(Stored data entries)
-- Opening Marker --

@[simp] theorem closePeriod_frame (p : Period) (len : Nat) :
    (closePeriod p len s).liu = s.liu ∧ (closePeriod p len s).peers = s.peers ∧
    (closePeriod p len s).se = s.se ∧ (closePeriod p len s).hu = s.hu ∧ (closePeriod p len s).cu = s.cu ∧
    (closePeriod p len s).rl = s.rl ∧ (closePeriod p len s).fu = s.fu ∧
    (closePeriod p len s).turbine = s.turbine ∧ (closePeriod p len s).mu = s.mu ∧
    (closePeriod p len s).dc.time = s.dc.time ∧ (closePeriod p len s).dc.quality = s.dc.quality ∧
    (closePeriod p len s).dc.syncTimer = s.dc.syncTimer ∧
    (closePeriod p len s).dc.pendingStep = s.dc.pendingStep ∧ (closePeriod p len s).dc.hold = s.dc.hold ∧
    (closePeriod p len s).dc.trim = s.dc.trim ∧ (closePeriod p len s).dc.trimAcc = s.dc.trimAcc ∧
    (closePeriod p len s).rs.newest = s.rs.newest ∧ (closePeriod p len s).fp = s.fp ∧
    (closePeriod p len s).mc = s.mc ∧ (closePeriod p len s).pending = s.pending := by
  simp only [closePeriod]; (repeat' split) <;> simp [*]

@[simp] theorem closePeriodNow_frame (p : Period) :
    (closePeriodNow p s).liu = s.liu ∧ (closePeriodNow p s).peers = s.peers ∧ (closePeriodNow p s).se = s.se ∧
    (closePeriodNow p s).hu = s.hu ∧ (closePeriodNow p s).cu = s.cu ∧ (closePeriodNow p s).rl = s.rl ∧
    (closePeriodNow p s).fu = s.fu ∧ (closePeriodNow p s).turbine = s.turbine ∧ (closePeriodNow p s).mu = s.mu ∧
    (closePeriodNow p s).dc.time = s.dc.time ∧ (closePeriodNow p s).dc.quality = s.dc.quality ∧
    (closePeriodNow p s).dc.syncTimer = s.dc.syncTimer ∧
    (closePeriodNow p s).dc.pendingStep = s.dc.pendingStep ∧ (closePeriodNow p s).dc.hold = s.dc.hold ∧
    (closePeriodNow p s).dc.trim = s.dc.trim ∧ (closePeriodNow p s).dc.trimAcc = s.dc.trimAcc ∧
    (closePeriodNow p s).rs.newest = s.rs.newest ∧ (closePeriodNow p s).fp = s.fp ∧
    (closePeriodNow p s).mc = s.mc ∧ (closePeriodNow p s).pending = s.pending := by
  simp only [closePeriodNow]; (repeat' split) <;> simp [*]

@[simp] theorem tieShortClose_frame :
    (tieShortClose s).liu = s.liu ∧ (tieShortClose s).peers = s.peers ∧ (tieShortClose s).se = s.se ∧
    (tieShortClose s).hu = s.hu ∧ (tieShortClose s).cu = s.cu ∧ (tieShortClose s).rl = s.rl ∧
    (tieShortClose s).fu = s.fu ∧ (tieShortClose s).turbine = s.turbine ∧ (tieShortClose s).mu = s.mu ∧
    (tieShortClose s).dc.time = s.dc.time ∧ (tieShortClose s).dc.quality = s.dc.quality ∧
    (tieShortClose s).dc.syncTimer = s.dc.syncTimer ∧ (tieShortClose s).dc.pendingStep = s.dc.pendingStep ∧
    (tieShortClose s).dc.hold = s.dc.hold ∧ (tieShortClose s).dc.trim = s.dc.trim ∧
    (tieShortClose s).dc.trimAcc = s.dc.trimAcc ∧ (tieShortClose s).rs.newest = s.rs.newest ∧
    (tieShortClose s).fp = s.fp ∧ (tieShortClose s).mc = s.mc ∧ (tieShortClose s).pending = s.pending := by
  simp only [tieShortClose]; (repeat' split) <;> simp [*]

@[simp] theorem tiePowerFail_frame :
    (tiePowerFail s).liu = s.liu ∧ (tiePowerFail s).peers = s.peers ∧ (tiePowerFail s).se = s.se ∧
    (tiePowerFail s).hu = s.hu ∧ (tiePowerFail s).cu = s.cu ∧ (tiePowerFail s).rl = s.rl ∧
    (tiePowerFail s).fu = s.fu ∧ (tiePowerFail s).turbine = s.turbine ∧ (tiePowerFail s).mu = s.mu ∧
    (tiePowerFail s).dc.time = s.dc.time ∧ (tiePowerFail s).dc.quality = s.dc.quality ∧
    (tiePowerFail s).dc.syncTimer = s.dc.syncTimer ∧ (tiePowerFail s).dc.pendingStep = s.dc.pendingStep ∧
    (tiePowerFail s).dc.hold = s.dc.hold ∧ (tiePowerFail s).dc.trim = s.dc.trim ∧
    (tiePowerFail s).dc.trimAcc = s.dc.trimAcc ∧ (tiePowerFail s).rs.newest = s.rs.newest ∧
    (tiePowerFail s).fp = s.fp ∧ (tiePowerFail s).mc = s.mc ∧ (tiePowerFail s).pending = s.pending := by
  simp only [tiePowerFail]; (repeat' split) <;> simp [*]

@[simp] theorem tieSupplyBack_frame :
    (tieSupplyBack s).liu = s.liu ∧ (tieSupplyBack s).peers = s.peers ∧ (tieSupplyBack s).se = s.se ∧
    (tieSupplyBack s).hu = s.hu ∧ (tieSupplyBack s).cu = s.cu ∧ (tieSupplyBack s).rl = s.rl ∧
    (tieSupplyBack s).fu = s.fu ∧ (tieSupplyBack s).tie.lastVerdict = s.tie.lastVerdict ∧
    (tieSupplyBack s).turbine = s.turbine ∧ (tieSupplyBack s).mu = s.mu ∧
    (tieSupplyBack s).dc.time = s.dc.time ∧ (tieSupplyBack s).dc.quality = s.dc.quality ∧
    (tieSupplyBack s).dc.syncTimer = s.dc.syncTimer ∧ (tieSupplyBack s).dc.pendingStep = s.dc.pendingStep ∧
    (tieSupplyBack s).dc.hold = s.dc.hold ∧ (tieSupplyBack s).dc.trim = s.dc.trim ∧
    (tieSupplyBack s).dc.trimAcc = s.dc.trimAcc ∧ (tieSupplyBack s).rs = s.rs ∧ (tieSupplyBack s).fp = s.fp ∧
    (tieSupplyBack s).mc = s.mc ∧ (tieSupplyBack s).freeNext = s.freeNext ∧
    (tieSupplyBack s).pending = s.pending := by
  simp only [tieSupplyBack]; (repeat' split) <;> simp [*]

@[simp] theorem tieCounts_frame :
    (tieCounts s).liu = s.liu ∧ (tieCounts s).peers = s.peers ∧ (tieCounts s).se = s.se ∧
    (tieCounts s).hu = s.hu ∧ (tieCounts s).cu = s.cu ∧ (tieCounts s).rl = s.rl ∧ (tieCounts s).fu = s.fu ∧
    (tieCounts s).tie.lastVerdict = s.tie.lastVerdict ∧ (tieCounts s).turbine = s.turbine ∧
    (tieCounts s).mu = s.mu ∧ (tieCounts s).dc = s.dc ∧ (tieCounts s).rs = s.rs ∧ (tieCounts s).fp = s.fp ∧
    (tieCounts s).mc = s.mc ∧ (tieCounts s).freeNext = s.freeNext ∧ (tieCounts s).pending = s.pending := by
  simp only [tieCounts]; (repeat' split) <;> simp [*]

-- Closing Marker --

* **Aim of the task**:
The answer must consist of every line from the data that holds the string "peers".

* **Response below**:
    (closePeriod p len s).liu = s.liu ∧ (closePeriod p len s).peers = s.peers ∧
    (closePeriodNow p s).liu = s.liu ∧ (closePeriodNow p s).peers = s.peers ∧ (closePeriodNow p s).se = s.se ∧
    (tieShortClose s).liu = s.liu ∧ (tieShortClose s).peers = s.peers ∧ (tieShortClose s).se = s.se ∧
    (tiePowerFail s).liu = s.liu ∧ (tiePowerFail s).peers = s.peers ∧ (tiePowerFail s).se = s.se ∧
    (tieSupplyBack s).liu = s.liu ∧ (tieSupplyBack s).peers = s.peers ∧ (tieSupplyBack s).se = s.se ∧
    (tieCounts s).liu = s.liu ∧ (tieCounts s).peers = s.peers ∧ (tieCounts s).se = s.se ∧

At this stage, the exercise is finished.